In first-person games, small touches like the sound of footsteps can have a major impact on immersion. The challenge: our world was composed of a wide range of surface types voxel terrain, water, props, facility floors, designer-placed narrative elements and players could move freely between them at any time.
I implemented a system to dynamically and efficiently detect what the player is standing on, enabling the game to play accurate, performant footstep audio that matched the surface context.
The Problem
- The game featured many surface types terrain, machines, props, water, sand, etc. each requiring different sound cues.
- Players were constantly walking, running, jumping, and building structures, changing the environment beneath them at runtime.
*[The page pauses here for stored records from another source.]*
-- ==== Sys2Proof/Laws/AreaLinkOps.lean ====
section
/-!
SUPPORT. Which areas of the state each operation of LinkOps.lean may change.
-/

namespace Sys2Proof.Machine

open Sys2Proof

theorem State.entrySent_area (s : State) (e : Entry) {p : Area} (h : p ∉ [Area.gsc]) :
    area (State.entrySent s e) p = area s p := by
  unfold State.entrySent
  try dsimp only
  repeat' first
    | with_reducible rfl
    | with_reducible refine area_ite ?_ ?_
    | with_reducible refine area_dite (fun _ => ?_) (fun _ => ?_)
    | with_reducible refine (State.modLeg_area _ _ _ (notMem_of_sub h (by decide))).trans ?_
    | with_reducible refine (area_each _ _ _ fun _ _ => ?_).trans ?_
    | with_reducible refine (area_foldl _ (fun _ _ => ?_) _ _).trans ?_

theorem State.sendEdges_area (s : State) (l : Fin 12) (cut : List Byte) {p : Area} (h : p ∉ [Area.tal, .gsc, .glk, .emitted]) :
    area (State.sendEdges s l cut) p = area s p := by
  unfold State.sendEdges
  try dsimp only
  repeat' first
    | with_reducible rfl
    | with_reducible refine area_ite ?_ ?_
    | with_reducible refine area_dite (fun _ => ?_) (fun _ => ?_)
    | with_reducible refine (State.entrySent_area _ _ (notMem_of_sub h (by decide))).trans ?_
    | with_reducible refine (State.sendFrom_area _ _ _ _ (notMem_of_sub h (by decide))).trans ?_
    | with_reducible refine (State.modLink_area _ _ _ (notMem_of_sub h (by decide))).trans ?_
    | with_reducible refine (State.tallyBy_area _ _ _ (notMem_of_sub h (by decide))).trans ?_
    | with_reducible refine (area_each _ _ _ fun _ _ => ?_).trans ?_
    | with_reducible refine (area_foldl _ (fun _ _ => ?_) _ _).trans ?_
    | dsimp only
    | split

theorem State.edgeFrame_area (s : State) (l : Fin 12) {p : Area} (h : p ∉ [Area.tal, .gsc, .glk, .emitted]) :
    area (State.edgeFrame s l) p = area s p := by
  unfold State.edgeFrame
  try dsimp only
  repeat' first
    | with_reducible rfl
    | with_reducible refine area_ite ?_ ?_
    | with_reducible refine area_dite (fun _ => ?_) (fun _ => ?_)
    | with_reducible refine (State.sendEdges_area _ _ _ (notMem_of_sub h (by decide))).trans ?_
    | with_reducible refine (State.serveArm_area _ _ (notMem_of_sub h (by decide))).trans ?_
    | with_reducible refine (State.sendFrom_area _ _ _ _ (notMem_of_sub h (by decide))).trans ?_
    | with_reducible refine (State.modLink_area _ _ _ (notMem_of_sub h (by decide))).trans ?_

theorem State.sendConfig_area (s : State) (l : Fin 12) (read : Bool) (addr : Nat) (data : Word32) {p : Area} (h : p ∉ [Area.glk, .emitted]) :
    area (State.sendConfig s l read addr data) p = area s p := by
  unfold State.sendConfig
  try dsimp only
  repeat' first
    | with_reducible rfl
    | with_reducible refine area_ite ?_ ?_
    | with_reducible refine area_dite (fun _ => ?_) (fun _ => ?_)
    | with_reducible refine (State.sendNext_area _ _ _ (notMem_of_sub h (by decide))).trans ?_
    | with_reducible refine (State.modLink_area _ _ _ (notMem_of_sub h (by decide))).trans ?_

theorem State.serveConfig_area (s : State) (l : Fin 12) {p : Area} (h : p ∉ [Area.glk, .emitted]) :
    area (State.serveConfig s l) p = area s p := by
  unfold State.serveConfig
  try dsimp only
  repeat' first
    | with_reducible rfl
    | with_reducible refine area_ite ?_ ?_
    | with_reducible refine area_dite (fun _ => ?_) (fun _ => ?_)
    | with_reducible refine (State.sendConfig_area _ _ _ _ _ (notMem_of_sub h (by decide))).trans ?_
    | with_reducible refine (State.modLink_area _ _ _ (notMem_of_sub h (by decide))).trans ?_
    | with_reducible refine (area_each _ _ _ fun _ _ => ?_).trans ?_
    | with_reducible refine (area_foldl _ (fun _ _ => ?_) _ _).trans ?_
    | dsimp only
    | split

theorem State.beaconFrame_area (s : State) (l : Fin 12) {p : Area} (h : p ∉ [Area.glk, .emitted]) :
    area (State.beaconFrame s l) p = area s p := by
  unfold State.beaconFrame
  try dsimp only
  repeat' first
    | with_reducible rfl
    | with_reducible refine area_ite ?_ ?_
    | with_reducible refine area_dite (fun _ => ?_) (fun _ => ?_)
    | with_reducible refine (State.serveConfig_area _ _ (notMem_of_sub h (by decide))).trans ?_
    | with_reducible refine (State.serveArm_area _ _ (notMem_of_sub h (by decide))).trans ?_
    | with_reducible refine (State.sendNext_area _ _ _ (notMem_of_sub h (by decide))).trans ?_
    | with_reducible refine (State.modLink_area _ _ _ (notMem_of_sub h (by decide))).trans ?_

theorem State.lossFrame_area (s : State) (l : Fin 12) {p : Area} (h : p ∉ [Area.glk, .emitted]) :
    area (State.lossFrame s l) p = area s p := by
  unfold State.lossFrame
  try dsimp only
  repeat' first
    | with_reducible rfl
    | with_reducible refine area_ite ?_ ?_
    | with_reducible refine area_dite (fun _ => ?_) (fun _ => ?_)
    | with_reducible refine (State.serveConfig_area _ _ (notMem_of_sub h (by decide))).trans ?_
    | with_reducible refine (State.serveArm_area _ _ (notMem_of_sub h (by decide))).trans ?_
    | with_reducible refine (State.sendNext_area _ _ _ (notMem_of_sub h (by decide))).trans ?_
    | with_reducible refine (State.modLink_area _ _ _ (notMem_of_sub h (by decide))).trans ?_

theorem State.linkTo_area (s : State) (l : Fin 12) (st : LState) {p : Area} (h : p ∉ [Area.glk]) :
    area (State.linkTo s l st) p = area s p := by
  unfold State.linkTo
  try dsimp only
  repeat' first
    | with_reducible rfl
    | with_reducible refine area_ite ?_ ?_
    | with_reducible refine area_dite (fun _ => ?_) (fun _ => ?_)
    | with_reducible refine (State.modLink_area _ _ _ (notMem_of_sub h (by decide))).trans ?_

theorem State.linkFails_area (s : State) (l : Fin 12) (cause : Nat) {p : Area} (h : p ∉ [Area.lrg, .trc, .tal, .glk, .rng]) :
    area (State.linkFails s l cause) p = area s p := by
  unfold State.linkFails
  try dsimp only
  repeat' first
    | with_reducible rfl
    | with_reducible refine area_ite ?_ ?_
    | with_reducible refine area_dite (fun _ => ?_) (fun _ => ?_)
    | with_reducible refine (State.linkTo_area _ _ _ (notMem_of_sub h (by decide))).trans ?_
    | with_reducible refine (State.recordReport_area _ _ _ _ _ _ _ (notMem_of_sub h (by decide))).trans ?_

theorem State.linkStart_area (s : State) (l : Fin 12) {p : Area} (h : p ∉ [Area.lrg, .trc, .tal, .glk, .rng]) :
    area (State.linkStart s l) p = area s p := by
  unfold State.linkStart
  try dsimp only
  repeat' first
    | with_reducible rfl
    | with_reducible refine area_ite ?_ ?_
    | with_reducible refine area_dite (fun _ => ?_) (fun _ => ?_)
    | with_reducible refine (State.linkFails_area _ _ _ (notMem_of_sub h (by decide))).trans ?_
    | with_reducible refine (State.linkTo_area _ _ _ (notMem_of_sub h (by decide))).trans ?_

theorem State.bringExchange_area (s : State) (l : Fin 12) {p : Area} (h : p ∉ [Area.glk, .emitted]) :
    area (State.bringExchange s l) p = area s p := by
  unfold State.bringExchange
  try dsimp only
  repeat' first
    | with_reducible rfl
    | with_reducible refine area_ite ?_ ?_
    | with_reducible refine area_dite (fun _ => ?_) (fun _ => ?_)
    | with_reducible refine (State.sendConfig_area _ _ _ _ _ (notMem_of_sub h (by decide))).trans ?_
    | with_reducible refine (State.sendNext_area _ _ _ (notMem_of_sub h (by decide))).trans ?_
    | with_reducible refine (State.modLink_area _ _ _ (notMem_of_sub h (by decide))).trans ?_
    | with_reducible refine (area_each _ _ _ fun _ _ => ?_).trans ?_
    | with_reducible refine (area_foldl _ (fun _ _ => ?_) _ _).trans ?_
    | dsimp only
    | split

theorem State.bringNext_area (s : State) (l : Fin 12) {p : Area} (h : p ∉ [Area.glk, .emitted]) :
    area (State.bringNext s l) p = area s p := by
  unfold State.bringNext
  try dsimp only
  repeat' first
    | with_reducible rfl
    | with_reducible refine area_ite ?_ ?_
    | with_reducible refine area_dite (fun _ => ?_) (fun _ => ?_)
    | with_reducible refine (State.bringExchange_area _ _ (notMem_of_sub h (by decide))).trans ?_
    | with_reducible refine (State.modLink_area _ _ _ (notMem_of_sub h (by decide))).trans ?_

theorem State.bringTo_area (s : State) (l : Fin 12) (st : LState) {p : Area} (h : p ∉ [Area.glk, .emitted]) :
    area (State.bringTo s l st) p = area s p := by
  unfold State.bringTo
  try dsimp only
  repeat' first
    | with_reducible rfl
    | with_reducible refine area_ite ?_ ?_
    | with_reducible refine area_dite (fun _ => ?_) (fun _ => ?_)
    | with_reducible refine (State.bringExchange_area _ _ (notMem_of_sub h (by decide))).trans ?_
    | with_reducible refine (State.linkTo_area _ _ _ (notMem_of_sub h (by decide))).trans ?_

theorem State.toSync_area (s : State) (l : Fin 12) {p : Area} (h : p ∉ [Area.glk]) :
    area (State.toSync s l) p = area s p := by
  unfold State.toSync
  try dsimp only
  repeat' first
    | with_reducible rfl
    | with_reducible refine area_ite ?_ ?_
    | with_reducible refine area_dite (fun _ => ?_) (fun _ => ?_)
    | with_reducible refine (State.linkTo_area _ _ _ (notMem_of_sub h (by decide))).trans ?_
    | with_reducible refine (State.modLink_area _ _ _ (notMem_of_sub h (by decide))).trans ?_

theorem State.bringReply_area (s : State) (l : Fin 12) (data : Word32) (refused : Bool) {p : Area} (h : p ∉ [Area.lrg, .trc, .tal, .glk, .rng, .emitted]) :
    area (State.bringReply s l data refused) p = area s p := by
  unfold State.bringReply
  try dsimp only
  repeat' first
    | with_reducible rfl
    | with_reducible refine area_ite ?_ ?_
    | with_reducible refine area_dite (fun _ => ?_) (fun _ => ?_)
    | with_reducible refine (State.toSync_area _ _ (notMem_of_sub h (by decide))).trans ?_
    | with_reducible refine (State.bringTo_area _ _ _ (notMem_of_sub h (by decide))).trans ?_
    | with_reducible refine (State.bringNext_area _ _ (notMem_of_sub h (by decide))).trans ?_
    | with_reducible refine (State.linkFails_area _ _ _ (notMem_of_sub h (by decide))).trans ?_
    | with_reducible refine (State.modLink_area _ _ _ (notMem_of_sub h (by decide))).trans ?_
    | with_reducible refine (area_each _ _ _ fun _ _ => ?_).trans ?_
    | with_reducible refine (area_foldl _ (fun _ _ => ?_) _ _).trans ?_
    | dsimp only
    | split

theorem State.bringEcho_area (s : State) (l : Fin 12) (token : Byte) {p : Area} (h : p ∉ [Area.lrg, .trc, .tal, .glk, .rng, .emitted]) :
    area (State.bringEcho s l token) p = area s p := by
  unfold State.bringEcho
  try dsimp only
  repeat' first
    | with_reducible rfl
    | with_reducible refine area_ite ?_ ?_
    | with_reducible refine area_dite (fun _ => ?_) (fun _ => ?_)
    | with_reducible refine (State.bringNext_area _ _ (notMem_of_sub h (by decide))).trans ?_
    | with_reducible refine (State.linkFails_area _ _ _ (notMem_of_sub h (by decide))).trans ?_
    | with_reducible refine (State.modLink_area _ _ _ (notMem_of_sub h (by decide))).trans ?_

theorem State.replyMissing_area (s : State) (l : Fin 12) {p : Area} (h : p ∉ [Area.lrg, .trc, .tal, .glk, .rng]) :
    area (State.replyMissing s l) p = area s p := by
  unfold State.replyMissing
  try dsimp only
  repeat' first
    | with_reducible rfl
    | with_reducible refine area_ite ?_ ?_
    | with_reducible refine area_dite (fun _ => ?_) (fun _ => ?_)
    | with_reducible refine (State.linkFails_area _ _ _ (notMem_of_sub h (by decide))).trans ?_
    | with_reducible refine (State.modLink_area _ _ _ (notMem_of_sub h (by decide))).trans ?_

theorem State.cmdReply_area (s : State) (l : Fin 12) (data : Word32) (refused : Bool) {p : Area} (h : p ∉ [Area.glk]) :
    area (State.cmdReply s l data refused) p = area s p := by
  unfold State.cmdReply
  try dsimp only
  repeat' first
    | with_reducible rfl
    | with_reducible refine area_ite ?_ ?_
    | with_reducible refine area_dite (fun _ => ?_) (fun _ => ?_)
    | with_reducible refine (State.modLink_area _ _ _ (notMem_of_sub h (by decide))).trans ?_

theorem State.cmdWrite_area (s : State) (id : Fin 64) (l : Fin 12) (v : Word32) {p : Area} (h : p ∉ [Area.bus, .lrg, .trc, .tal, .glk, .emitted]) :
    area (State.cmdWrite s id l v) p = area s p := by
  unfold State.cmdWrite
  try dsimp only
  repeat' first
    | with_reducible rfl
    | with_reducible refine area_ite ?_ ?_
    | with_reducible refine area_dite (fun _ => ?_) (fun _ => ?_)
    | with_reducible refine (State.serveConfig_area _ _ (notMem_of_sub h (by decide))).trans ?_
    | with_reducible refine (State.modLink_area _ _ _ (notMem_of_sub h (by decide))).trans ?_
    | with_reducible refine (State.busDone_area _ _ (notMem_of_sub h (by decide))).trans ?_
    | with_reducible refine (State.busError_area _ _ _ _ (notMem_of_sub h (by decide))).trans ?_

theorem State.statusFrame_area (s : State) (l : Fin 12) (st : Byte) (gates : Byte) (supply : Byte) (late : Byte) (err : Byte) (drop : Byte) {p : Area} (h : p ∉ [Area.lrg, .trc, .tal, .glk]) :
    area (State.statusFrame s l st gates supply late err drop) p = area s p := by
  unfold State.statusFrame
  try dsimp only
  repeat' first
    | with_reducible rfl
    | with_reducible refine area_ite ?_ ?_
    | with_reducible refine area_dite (fun _ => ?_) (fun _ => ?_)
    | with_reducible refine (State.linkTo_area _ _ _ (notMem_of_sub h (by decide))).trans ?_
    | with_reducible refine (State.modLink_area _ _ _ (notMem_of_sub h (by decide))).trans ?_
    | with_reducible refine (State.record_area _ _ _ _ _ _ (notMem_of_sub h (by decide))).trans ?_
    | with_reducible refine (State.tallyBy_area _ _ _ (notMem_of_sub h (by decide))).trans ?_

theorem State.faultComma_area (s : State) (l : Fin 12) (b1 : Byte) (b2 : Byte) {p : Area} (h : p ∉ [Area.lrg, .trc, .tal, .rng, .flights]) :
    area (State.faultComma s l b1 b2) p = area s p := by
  unfold State.faultComma
  try dsimp only
  repeat' first
    | with_reducible rfl
    | with_reducible refine area_ite ?_ ?_
    | with_reducible refine area_dite (fun _ => ?_) (fun _ => ?_)
    | with_reducible refine (State.report_area _ _ _ _ _ _ (notMem_of_sub h (by decide))).trans ?_
    | with_reducible refine (State.record_area _ _ _ _ _ _ (notMem_of_sub h (by decide))).trans ?_
    | with_reducible refine (State.tally_area _ _ (notMem_of_sub h (by decide))).trans ?_
    | with_reducible refine (State.launch_area _ _ _ (notMem_of_sub h (by decide))).trans ?_

theorem State.lostEvent_area (s : State) (l : Fin 12) (cause : Nat) {p : Area} (h : p ∉ [Area.lrg, .trc, .tal, .rng]) :
    area (State.lostEvent s l cause) p = area s p := by
  unfold State.lostEvent
  try dsimp only
  repeat' first
    | with_reducible rfl
    | with_reducible refine area_ite ?_ ?_
    | with_reducible refine area_dite (fun _ => ?_) (fun _ => ?_)
    | with_reducible refine (State.recordReport_area _ _ _ _ _ _ _ (notMem_of_sub h (by decide))).trans ?_
    | with_reducible refine (State.tally_area _ _ (notMem_of_sub h (by decide))).trans ?_

theorem State.linkLost_area (s : State) (l : Fin 12) (cause : Nat) {p : Area} (h : p ∉ [Area.lrg, .trc, .tal, .glk, .rng]) :
    area (State.linkLost s l cause) p = area s p := by
  unfold State.linkLost
  try dsimp only
  repeat' first
    | with_reducible rfl
    | with_reducible refine area_ite ?_ ?_
    | with_reducible refine area_dite (fun _ => ?_) (fun _ => ?_)
    | with_reducible refine (State.lostEvent_area _ _ _ (notMem_of_sub h (by decide))).trans ?_
    | with_reducible refine (State.linkTo_area _ _ _ (notMem_of_sub h (by decide))).trans ?_

theorem State.retrain_area (s : State) (l : Fin 12) {p : Area} (h : p ∉ [Area.lrg, .trc, .tal, .glk, .rng]) :
    area (State.retrain s l) p = area s p := by
  unfold State.retrain
  try dsimp only
  repeat' first
    | with_reducible rfl
    | with_reducible refine area_ite ?_ ?_
    | with_reducible refine area_dite (fun _ => ?_) (fun _ => ?_)
    | with_reducible refine (State.lostEvent_area _ _ _ (notMem_of_sub h (by decide))).trans ?_
    | with_reducible refine (State.linkStart_area _ _ (notMem_of_sub h (by decide))).trans ?_

end Sys2Proof.Machine
end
- Checking surface type every frame was expensive due to the variety of components and systems involved.
- Needed a solution that would scale well in a game with dynamic terrain and extensive player-built elements.
The Solution: Cached Context-Aware Audio Detection
I built a system that leveraged existing player-ground detection, added layered surface resolution, and introduced smart caching to avoid unnecessary processing.
Leveraging Existing Raycasts
The player controller already used a downward raycast from the center of the player’s body to detect slopes and maintain proper ground positioning.
I repurposed this raycast to identify the object or terrain underfoot when grounded no extra casts needed.
Multi-System Surface Resolution
When grounded and needing to play a footstep sound:
- Checked for cached context of the object instance hit by the ray.
- If not cached, resolved the surface through a series of fallbacks:
- Voxel terrain → Read terrain material data.
- Water voxels → Read from baked data during level design.
- Designer-defined objects → Retrieved assigned surface metadata.
- Sand surfaces or props → Identified via scene data.
- Machines → Pulled from the factory simulation.
This allowed the system to resolve the correct audio context even across vastly different systems and world object types.
Efficient Caching System
To prevent expensive lookups:
- Maintained a cache of ~50 unique object instances with:
- Surface context (sound type)
- Last accessed timestamp
- Oldest entries were reset and reused when the cache reached capacity.
- Frequently stepped-on surfaces (like factory floors or terrain clusters) stayed cached and required no additional computation.
Design-Informed Optimization
Through observation and playtesting:
- Found that players tended to build large contiguous surfaces (e.g., factory platforms).
- Terrain areas and biomes also had natural clustering of surface types.
- This informed cache size and eviction strategy keeping it small but effective.
The Result
- Accurate audio feedback for footstep events across all world surfaces.
- Seamless integration with existing player controller and world systems.
- Major performance gain: significantly fewer GetComponent calls and system lookups.
- Improved the overall polish of the player experience in a dynamically changing world.
Why It Matters
This work bridged the gap between audio feedback, world systems, and gameplay feel combining performance-conscious engineering with attention to immersion and detail.
It’s a good example of how technical design can turn a subtle system into something players feel without ever noticing and how leveraging existing data can solve complex runtime challenges elegantly.